Inheritance of the full-color kernels in this collection suggests an alternative interpretation. Crossed recurrently with r-g the full-color class produces 1/2 colorless: 1/4 pale: 1/4 full color. Testcross progeny of the pale class again are 1/2 colorless: 1/2 pale. Thus an independently assorting amplifier of r action is responsible for full color. Were such an amplifier unstable, its action on a responsive but stable hypomorphic r allele would give the same pattern of inheritance described in the preceding paragraph.

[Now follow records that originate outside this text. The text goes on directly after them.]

-- ==== Sys2Proof/Decode.lean ====
section
/-! DEFINITION. The four opcode tables, the decoder, and the encoder (30_encoding.md). The opcode
numbers are those of R66 to R69 and spec/opcode_table.json (the Zilog assignment the spec adopts under
92_eei_decisions.md D1; log entry 5). -/

namespace Sys2Proof

/-- What a table slot holds (30_encoding.md R61, R70): an instruction with the operand bytes it still
fetches, the prefix handler, or the fault handler. -/
inductive Slot where
  | plain (i : Instr)
  | withN (k : Byte → Instr)
  | withD (k : Byte → Instr)
  | withDN (k : Byte → Byte → Instr)
  | withNN (k : Word → Instr)
  | prefixed (p : Prefix)
  | unpopulated

/-- Table `main`: 96 populated slots (30_encoding.md R66). -/
def mainSlot (op : Byte) : Slot :=
  match op.toNat with
  | 0x01 => .withNN .ld_BC_nn
  | 0x02 => .plain .ld_atBC_A
  | 0x06 => .withN .ld_B_n
  | 0x0A => .plain .ld_A_atBC
  | 0x0E => .withN .ld_C_n
  | 0x11 => .withNN .ld_DE_nn
  | 0x12 => .plain .ld_atDE_A
  | 0x16 => .withN .ld_D_n
  | 0x1A => .plain .ld_A_atDE
  | 0x1E => .withN .ld_E_n
  | 0x21 => .withNN .ld_HL_nn
  | 0x22 => .withNN .ld_atNN_HL
  | 0x26 => .withN .ld_H_n
  | 0x2A => .withNN .ld_HL_atNN
  | 0x2E => .withN .ld_L_n
  | 0x31 => .withNN .ld_SP_nn
  | 0x32 => .withNN .ld_atNN_A
  | 0x36 => .withN .ld_atHL_n
  | 0x3A => .withNN .ld_A_atNN
  | 0x3E => .withN .ld_A_n
  | 0x40 => .plain .ld_B_B
  | 0x41 => .plain .ld_B_C
  | 0x42 => .plain .ld_B_D
  | 0x43 => .plain .ld_B_E
  | 0x44 => .plain .ld_B_H
  | 0x45 => .plain .ld_B_L
  | 0x46 => .plain .ld_B_atHL
  | 0x47 => .plain .ld_B_A
  | 0x48 => .plain .ld_C_B
  | 0x49 => .plain .ld_C_C
  | 0x4A => .plain .ld_C_D
  | 0x4B => .plain .ld_C_E
  | 0x4C => .plain .ld_C_H
  | 0x4D => .plain .ld_C_L
  | 0x4E => .plain .ld_C_atHL
  | 0x4F => .plain .ld_C_A
  | 0x50 => .plain .ld_D_B
  | 0x51 => .plain .ld_D_C
  | 0x52 => .plain .ld_D_D
  | 0x53 => .plain .ld_D_E
  | 0x54 => .plain .ld_D_H
  | 0x55 => .plain .ld_D_L
  | 0x56 => .plain .ld_D_atHL
  | 0x57 => .plain .ld_D_A
  | 0x58 => .plain .ld_E_B
  | 0x59 => .plain .ld_E_C
  | 0x5A => .plain .ld_E_D
  | 0x5B => .plain .ld_E_E
  | 0x5C => .plain .ld_E_H
  | 0x5D => .plain .ld_E_L
  | 0x5E => .plain .ld_E_atHL
  | 0x5F => .plain .ld_E_A
  | 0x60 => .plain .ld_H_B
  | 0x61 => .plain .ld_H_C
  | 0x62 => .plain .ld_H_D
  | 0x63 => .plain .ld_H_E
  | 0x64 => .plain .ld_H_H
  | 0x65 => .plain .ld_H_L
  | 0x66 => .plain .ld_H_atHL
  | 0x67 => .plain .ld_H_A
  | 0x68 => .plain .ld_L_B
  | 0x69 => .plain .ld_L_C
  | 0x6A => .plain .ld_L_D
  | 0x6B => .plain .ld_L_E
  | 0x6C => .plain .ld_L_H
  | 0x6D => .plain .ld_L_L
  | 0x6E => .plain .ld_L_atHL
  | 0x6F => .plain .ld_L_A
  | 0x70 => .plain .ld_atHL_B
  | 0x71 => .plain .ld_atHL_C
  | 0x72 => .plain .ld_atHL_D
  | 0x73 => .plain .ld_atHL_E
  | 0x74 => .plain .ld_atHL_H
  | 0x75 => .plain .ld_atHL_L
  | 0x76 => .plain .halt
  | 0x77 => .plain .ld_atHL_A
  | 0x78 => .plain .ld_A_B
  | 0x79 => .plain .ld_A_C
  | 0x7A => .plain .ld_A_D
  | 0x7B => .plain .ld_A_E
  | 0x7C => .plain .ld_A_H
  | 0x7D => .plain .ld_A_L
  | 0x7E => .plain .ld_A_atHL
  | 0x7F => .plain .ld_A_A
  | 0xC1 => .plain .pop_BC
  | 0xC5 => .plain .push_BC
  | 0xD1 => .plain .pop_DE
  | 0xD5 => .plain .push_DE
  | 0xDD => .prefixed .DD
  | 0xE1 => .plain .pop_HL
  | 0xE5 => .plain .push_HL
  | 0xED => .prefixed .ED
  | 0xF1 => .plain .pop_AF
  | 0xF5 => .plain .push_AF
  | 0xF9 => .plain .ld_SP_HL
  | 0xFD => .prefixed .FD
  | _ => .unpopulated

Germinal revertants were sought to help distinguish between the two categories of interpretation. The question posed is whether revertants would segregate as alleles of r or of an unlinked amplifier locus.
Full-color revertants proved uncommon. Five were established among 102,700 testcross progeny of a true-breeding spotted strain. Serial backcrosses of full color with r-g produced 1/2 colorless: 1/4 pale: 1/4 full color. When tested similarly, the pale segregants produced 1/2 colorless: 1/2 pale, as before. When pollinated with an r-g strain carrying the unstable amplifier (provisionally arv-m) the pale class was replaced by spotted. Hence the revertant class behaved as the polymorphic full-color class present in the original collection. This outcome is consistent with germinal reversion occurring not at r but at the unstable amplifier locus.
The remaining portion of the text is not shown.